Frenchmen riot in their death—
    That's to them a luxury!

In fancy'd conquest over you,
The Tyrant tells his tiger-crew—
If chains will not your minds subdue,
    Nor exile, stripes, and poverty,
Then, when the Land is all defil'd,
He'll butcher woman, man and child—
He'll turn your gardens to a wild—
    Your Courts to caves of misery!

Mothers, Sisters, Sweethearts dear,
All that VIRTUE gives us here!
Can your Sons or Lovers fear
    When Frenchmen threaten slavery?
O! no!—In hosts of VOLUNTEERS,
The GENIUS of the ISLE appears!
With dauntless breast, BRITANNIA rears
    Her arm, and points to VICTORY!

IRISH, SCOTS and ENGLISHMEN
All that WORTH and VALOUR ken!
Shield your KING; and flock agen
    Where his sacred Banners fly!
Now's the day, and now's the hour,
Frenchmen would the Land devour—
To arms! to arms! and make them cow'r,
    Or meet their certain destiny!


Notes

1. A Scottish poet, Mayne (1759-1836) began his career as a printer in the office of the Dumfries Journal.
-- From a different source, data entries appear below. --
-- ==== Sys2Proof/Safety.lean ====
section
/-! DEFINITION. The vocabulary of the statements: when a request is taken and what an answer is (R162,
R163), the columns of the request summary table (spec/10, section 10.5), and the invariants that the
manual states of the whole part. -/

namespace Sys2Proof.Machine

/-! ## Requests -/

/-- The request of KIND `kind` is taken and passes the checks that name no table row (R163 steps 1, 2 and
the header bits of step 6). -/
structure Taken (kind : Byte) (r : Request) (s : State) : Prop where
  heard : s.hears r.port (Request.bits kind r) = true
  fits  : r.body.length ≤ Config.maxBody
  clean : Request.headClean r = true

/-- The state once the request is answered with a status and a body (R162). -/
def State.answer (r : Request) (kind : Byte) (st : Status) (body : List Byte) (s : State) : State :=
  s.respond r.port kind (Request.count r) ⟨st, body⟩

/-- The states column. -/
def allowedIn : Instr → Allowed
  | .configWrite _ | .endSetup _ => .setupOnly
  | .tbHold _ | .tbStart _ | .schedule _ | .cancel _ | .entryMove _ | .entryRead _ | .lineMode _
  | .waveRestart _ | .lineProbe _ | .leaseTake _ | .leaseRenew _ | .leaseRelease _
  | .leaseRead _ => .operatingOnly
  | _ => .both

/-- The level limits of step 5 of R163. -/
def levelLimit (i : Instr) (s : State) : Option Level :=
  match i with
  | .configWrite _ | .endSetup _ => some 0
  | .tbHold _ | .tbStart _ => some s.table.holdLevel
  | .tallyAdd r | .tallySwap r | .tallyCas r =>
    match r.body with
    | b :: _ => if h : b.toNat < 8 then some (s.table.tallies.get ⟨b.toNat, h⟩).level else none
    | [] => none
  | _ => none

/-- The effective level passes the limit. -/
def withinLimit (i : Instr) (r : Request) (s : State) : Bool :=
  match levelLimit i s with
  | some v => s.effective r ≤ v
  | none => true

/-- The body length of a request's layout (R164); none for SCHEDULE, whose length varies. -/
def bodyLength : Instr → Option Nat
  | .nop _ | .identify _ | .status _ | .noticeRead _ | .portReset _ | .endSetup _ | .tbHold _
  | .tbStart _ => some 0
  | .subscribe _ | .lineRead _ _ | .waveRestart _ | .lineProbe _ | .leaseRenew _ | .leaseRelease _
  | .leaseRead _ | .captureRead _ | .tallyRead _ => some 1
  | .configRead _ | .cancel _ | .entryRead _ | .lineMode _ => some 2
  | .leaseTake _ => some 3
  | .tallyAdd _ | .tallySwap _ => some 5
  | .configWrite _ | .entryMove _ => some 6
  | .tallyCas _ => some 9
  | _ => none

/-- What R44 asks of a SCHEDULE body beside its state: the fields by their places in the layout of R164,
the trigger part at byte 11, the action part behind it. -/
def ScheduleInRange (table : Table) (body : List Byte) : Prop :=
  let at_ : Nat → Byte := fun k => body.getD k 0#8
  let halfAt : Nat → Half := fun k => half (at_ k) (at_ (k + 1))
  let wordAt : Nat → Word := fun k => word (at_ k) (at_ (k + 1)) (at_ (k + 2)) (at_ (k + 3))
  let action := (at_ 2).toNat
  let trigger := (at_ 4).toNat
  let part := 11 + if trigger = 0 then 4 else if trigger = 1 then 6 else 9
  action ≤ 6 ∧ trigger ≤ 2 ∧
    body.length = part + (if action = 3 then 2 else if action = 4 then 5 else 0) ∧
    halfAt 0 ≠ 0#16 ∧ (at_ 6).toNat < 4 ∧
    (action = 6 → at_ 3 = 0xFF#8) ∧ (action ≠ 6 → (at_ 3).toNat < 16) ∧
    (action = 3 → halfAt part ≠ 0#16) ∧ (action = 4 → (at_ (part + 4)).toNat < 4) ∧
    (trigger = 1 → at_ 12 ≠ 0#8 ∧ (wordAt 13).toNat < 2 ^ 31 ∧
      ∃ c : Channel, at_ 11 = natByte c.val ∧ (table.channels.get c).select ≠ .off) ∧
    (trigger = 2 → (at_ 11).toNat < 8 ∧ (wordAt 16).toNat < 2 ^ 31) ∧
    (at_ 5 ≠ 1#8 → 1 ≤ (wordAt 7).toNat ∧
      (wordAt 7).toNat ≤ (if trigger = 1 then 255 else 2 ^ 31 - 1) ∧
      (trigger = 0 → action = 3 → (halfAt part).toNat < (wordAt 7).toNat))

/-- The operand ranges of each request's chapter, its LEN included (R163 step 6, R164). -/
def OperandsInRange (i : Instr) (s : State) : Prop :=
  match i with
  | .nop r | .identify r | .status r | .noticeRead r | .portReset r | .endSetup r | .tbHold r
  | .tbStart r => r.body = []
  | .subscribe r => ∃ m, r.body = [m]
  | .configRead r => ∃ code index x, r.body = [code, index] ∧ Item.ofCode code index = some x
  | .configWrite r => ∃ code index v3 v2 v1 v0 x, r.body = [code, index, v3, v2, v1, v0] ∧
      Item.ofCode code index = some x ∧ (x.write s.table (word v3 v2 v1 v0)).isSome = true
  | .schedule r => ScheduleInRange s.table r.body
  | .cancel r => ∃ a b, r.body = [a, b]
  | .entryMove r => ∃ a b due, r.body = [a, b] ++ wordBytes due ∧ half a b ≠ 0#16
  | .entryRead r => ∃ a b, r.body = [a, b] ∧ half a b ≠ 0#16
  | .lineMode r => ∃ a m, r.body = [a, m] ∧ a.toNat < 16 ∧ m.toNat ≤ 1
  | .lineRead r _ | .waveRestart r | .lineProbe r | .leaseRelease r | .leaseRead r =>
    ∃ a, r.body = [a] ∧ a.toNat < 16
  | .leaseTake r => ∃ a term, r.body = [a] ++ halfBytes term ∧ a.toNat < 16 ∧
      10 ≤ term.toNat ∧ term.toNat ≤ 60000
  | .leaseRenew r => ∃ a, r.body = [a] ∧ (a.toNat < 16 ∨ a = 0xFF#8)
  | .captureRead r | .tallyRead r => ∃ a, r.body = [a] ∧ a.toNat < 8
  | .tallyAdd r | .tallySwap r => ∃ a v, r.body = [a] ++ wordBytes v ∧ a.toNat < 8
  | .tallyCas r => ∃ a v x, r.body = [a] ++ wordBytes v ++ wordBytes x ∧ a.toNat < 8
  | .undecodedRequest _ _ | .deviceReset _ _ | .rstnRise | .tick | .captureEdge _ _ _
  | .pulseEnd _ | .periodEnd _ | .holdTimerExpiry | .lapse _ | .phaseAEnd _ _ | .phaseBEnd _ _
  | .setupWindowExpiry | .transactionBegin _ => True

/-! ## The plant -/

/-- The lines that are PULSING. -/
def Plant.pulsingOn (w : Plant) (l : LineId) : Prop := (w.line l).isPulsing = true

/-- The name of an entry (R2). -/
def Entry.name (e : Entry) : Port × Half := (e.owner, e.tag)

/-- What a tick's advance makes of one line: the pulse countdown (R77) and the generator's count with its
period end (R90, R91, R92, R93). -/
def Line.advanced (x : Line) : Line :=
  match x.state with
  | .static => x
  | .probing _ => x
  | .pulsing r =>
    if r.remaining ≤ 1 then x.rest false .static
    else { x with state := .pulsing { r with remaining := r.remaining - 1 } }
  | .waving g =>
    if g.wave.period = 0#16 then x
    else
      let g' := match g.next with
        | some n => n
        | none => match g.load with
          | some ld => Generator.fresh ld.wave
          | none => { g with counter := 0, direction := .up }
      x.rest g'.output (.waving g')

/-- What a winner makes of its line: the clearing and then the action (R74, R76, R93, R95, R96, R99,
R100). -/
def Line.applied (e : Entry) (a : LineAction) (x : Line) : Line :=
  match a with
  | .set => x.rest true .static
  | .clear => x.rest false .static
  | .toggle => x.rest (!x.quietLevel) .static
  | .waveStop => x.rest false .static
  | .pulse width => x.rest true (.pulsing ⟨e.owner, e.tag, width.toNat⟩)
  | .wave v =>
    match x.state with
    | .waving g =>
      if g.wave.period = 0#16 then
        x.rest (Generator.fresh v).output (.waving (Generator.fresh v))
      else { x with state := .waving { g with load := some ⟨v, e.owner, e.tag, e.notify⟩ } }
    | _ => x.rest (Generator.fresh v).output (.waving (Generator.fresh v))

/-- The queue after a list of posts, in order (R168). -/
def Inbox.postList (ns : List Notice) (b : Inbox) : Inbox := ns.foldl (fun b n => b.post n) b

/-- What no work of a batch, an advance or a walk changes: the modes and leases of the lines; and queues
grow by posts alone. -/
structure Plant.Keeps (w w' : Plant) : Prop where
  mode  : ∀ l, (w'.line l).mode = (w.line l).mode
  lease : ∀ l, (w'.line l).lease = (w.line l).lease
  inbox : ∀ p, ∃ ns, w'.inbox p = (w.inbox p).postList ns

/-- A TIMEBASE notice that stands at TC `tc` (R37). -/
def timebaseNotice (tc : Word) (old new : Timebase) (cause : TimebaseCause) : Notice :=
  ⟨noSubject, 0#16, tc, .timebase old new cause⟩

/-! ## Invariants -/

/-- R168: a queue holds at most 16 notices. -/
def QueuesBounded (s : State) : Prop := ∀ p, (s.plant.inbox p).queue.length ≤ 16

/-- R174: the four quotas sum to at most 64, and a source that names a channel names one whose CH_EDGE is
not OFF. -/
def TableConsistent (s : State) : Prop :=
  s.table.quota.get 0 + s.table.quota.get 1 + s.table.quota.get 2 + s.table.quota.get 3 ≤ 64 ∧
    ∀ c, s.table.source = .pace c → (s.table.channels.get c).select ≠ .off

/-- The sequence numbers of a window, oldest first, run up to the channel's next one, modulo 256. -/
def CaptureChannel.consecutive (x : CaptureChannel) : Prop :=
  ∀ i, (h : i < x.window.length) →
    (x.window[i]).seq + BitVec.ofNat 8 (x.window.length - i) = x.nextSeq

/-- R126: a window holds at most 4 records with consecutive sequence numbers. -/
def WindowsConsecutive (s : State) : Prop :=
  ∀ c, (s.channels.get c).window.length ≤ 4 ∧ (s.channels.get c).consecutive

/-- R105, R106: only a LEASED line has a lease, its level lies between the holder's strap level and the
line's ceiling, its term in 10 to 60000 ms, its remaining time within the term; no lease exists in SETUP
or while RSTn is low. -/
def LeasesLegal (s : State) : Prop :=
  ∀ l k, (s.plant.line l).lease = some k →
    s.rstnLow = false ∧ s.device = .operating ∧ (s.table.lines.get l).kind = .leased ∧
      k.level ≤ (s.table.lines.get l).ceiling ∧ (s.port k.holder).strap ≤ k.level ∧
      10 ≤ k.term.toNat ∧ k.term.toNat ≤ 60000 ∧ k.remaining ≤ k.term.toNat * Config.xinPerMs

/-- R71, R173: while RSTn is low the device is in SETUP with the default table, and in SETUP the pool and
the queues are empty, TC is 0, the timebase is OFF, and every line is STATIC without a holder at its
fallback level. -/
def SetupQuiet (s : State) : Prop :=
  (s.rstnLow = true → s.device = .setup ∧ s.table = Table.default) ∧
    (s.device = .setup →
      s.plant.live = [] ∧ s.plant.tc = 0#32 ∧ s.plant.timebase = .off ∧ s.plant.holdTimer = none ∧
        (∀ l, s.plant.line l = ⟨(s.table.lines.get l).fallback, .drive, .static, none⟩) ∧
        ∀ p, s.plant.inbox p = ⟨[], false⟩)

/-- R27, R32, R33: a pulse is in flight only in RUNNING and HOLDING, one is in flight throughout HOLDING,
and the hold timer runs exactly in HOLDING. -/
def HoldFollowsPulses (w : Plant) : Prop :=
  (w.timebase = .off ∨ w.timebase = .held → ∀ l, ¬ w.pulsingOn l) ∧
    (w.timebase = .holding → ∃ l, w.pulsingOn l) ∧
    (w.holdTimer.isSome = true ↔ w.timebase = .holding)

/-- While RSTn is low the device is in SETUP (R173), and in SETUP the pool is empty (R20) and the timebase
OFF (R30). -/
def SetupEmpty (s : State) : Prop :=
  (s.rstnLow = true → s.device = .setup) ∧
    (s.device = .setup → s.plant.live = [] ∧ s.plant.timebase = .off)

/-- R2, R13, R16: no two live entries share owner and tag, no tag is 0, no port owns more entries than
its quota, and the pool holds at most 64. -/
def PoolWithinShares (s : State) : Prop :=
  (s.plant.live.map Entry.name).Nodup ∧ (∀ e ∈ s.plant.live, e.tag ≠ 0#16) ∧
    (∀ p, s.plant.liveCount p ≤ s.table.quota.get p) ∧ s.plant.used ≤ 64

/-- R106: every live entry that names a LEASED line is owned by the line's lease holder. -/
def EntriesUnderLease (s : State) : Prop :=
  ∀ e ∈ s.plant.live, ∀ l, e.line? = some l → (s.table.lines.get l).kind = .leased →
    (s.plant.line l).heldBy e.owner = true

/-- R88, R90, R91, R93: the counter of a generator lies in its range, and one whose P is 0 holds no
load. -/
def Generator.legal (g : Generator) : Prop :=
  (g.wave.period = 0#16 → g.counter = 0 ∧ g.direction = .up ∧ g.load = none) ∧
    (g.wave.period ≠ 0#16 → g.wave.align = .left →
      g.direction = .up ∧ g.counter < g.wave.period.toNat) ∧
    (g.wave.period ≠ 0#16 → g.wave.align = .centre →
      (g.direction = .up ∧ g.counter < g.wave.period.toNat) ∨
        (g.direction = .down ∧ 0 < g.counter ∧ g.counter ≤ g.wave.period.toNat))

/-- Every generator is legal, and every probe runs on a line in DRIVE with at most 200 us left (R88,
R150, R151, R152). -/
def LinesLegal (s : State) : Prop :=
  ∀ l, (∀ g, (s.plant.line l).state = .waving g → g.legal) ∧
    ∀ r, (s.plant.line l).state = .probing r →
      (s.plant.line l).mode = .drive ∧ r.time ≤ Config.probePhase

/-! ## The schedule as a whole -/

/-- Executions left lie within the repeat count, unlimited exactly for 0 (R7). -/
def Left.within (repeatCount : Byte) : Left → Prop
  | .unlimited => repeatCount = 0#8
  | .count n => repeatCount ≠ 0#8 ∧ n ≤ repeatCount.toNat

/-- An offset is below 2^31 (R6). -/
def Trigger.offsetOk : Trigger → Prop
  | .atDue => True
  | .edge _ _ o => o.toNat < 2 ^ 31
  | .count _ _ o => o.toNat < 2 ^ 31

/-- A width is not 0 (R5). -/
def Action.widthOk : Action → Prop
  | .onLine _ (.pulse width) => width ≠ 0#16
  | _ => True

/-- The fields of a live entry keep the ranges that SCHEDULE tested (R5, R6, R7). -/
def Entry.legal (e : Entry) : Prop :=
  e.left.within e.repeatCount ∧ e.trigger.offsetOk ∧ e.action.widthOk ∧
    (e.repeatCount ≠ 1#8 → ∃ v, e.step = some v ∧ stepInRange e.trigger v = true ∧
      pulseFits e.trigger e.action v = true)

/-- R41: ordered by lead, every lead below 2^31, no lead 0 in RUNNING. -/
def TimelineOrdered (w : Plant) : Prop :=
  w.timeline.Pairwise (fun x y => (lead w.tc x.due).toNat ≤ (lead w.tc y.due).toNat) ∧
    (∀ x ∈ w.timeline, (lead w.tc x.due).toNat < 2 ^ 31) ∧
    (w.timebase = .running → ∀ x ∈ w.timeline, lead w.tc x.due ≠ 0#32)

/-- The pulse record of line `l` refers to this PULSING entry, and of an AT entry at most the width has
gone since its due (R57, R72). -/
def PulseRec.refersTo (tc : Word) (l : LineId) (r : PulseRec) (x : Timed) : Prop :=
  x.entry.name = (r.owner, r.tag) ∧
    ∃ width, x.entry.action = .onLine l (.pulse width) ∧
      1 ≤ r.remaining ∧ r.remaining ≤ width.toNat ∧
      (x.entry.trigger = .atDue → (tc - x.due).toNat + r.remaining ≤ width.toNat)

/-- R72: a PULSING line refers to one PULSING entry, and every PULSING entry is referred to. -/
def PulsesReferred (w : Plant) : Prop :=
  (∀ l r, (w.line l).state = .pulsing r → ∃ x ∈ w.pulsing, r.refersTo w.tc l x) ∧
    ∀ x ∈ w.pulsing, ∃ l r, (w.line l).state = .pulsing r ∧ r.refersTo w.tc l x

/-- The schedule is sound: names and shares (R13, R16), leases and their entries (R105, R106), ranges (R5
to R7), the order of the timeline list (R41), pulses and their entries (R72), the hold and its pulses
(R32). -/
def ScheduleSound (s : State) : Prop :=
  SetupEmpty s ∧ PoolWithinShares s ∧ LeasesLegal s ∧ EntriesUnderLease s ∧
    (∀ e ∈ s.plant.live, e.legal) ∧ TimelineOrdered s.plant ∧ PulsesReferred s.plant ∧
    HoldFollowsPulses s.plant

end Sys2Proof.Machine
end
He went to London in 1787 where he became proprietor and joint editor of TheStar. His long poem, Siller Gun, expanded over a period 1777-1836, was considered by Walter Scott to be superior to anything of Ferguson and close to Burns (Lady of the Lake, v. 20.).

2. Also circulated as a broadside in 1803, see The Warning Drum, pp. 173-174; The Anti-Gallican (1804), pp. 38-39.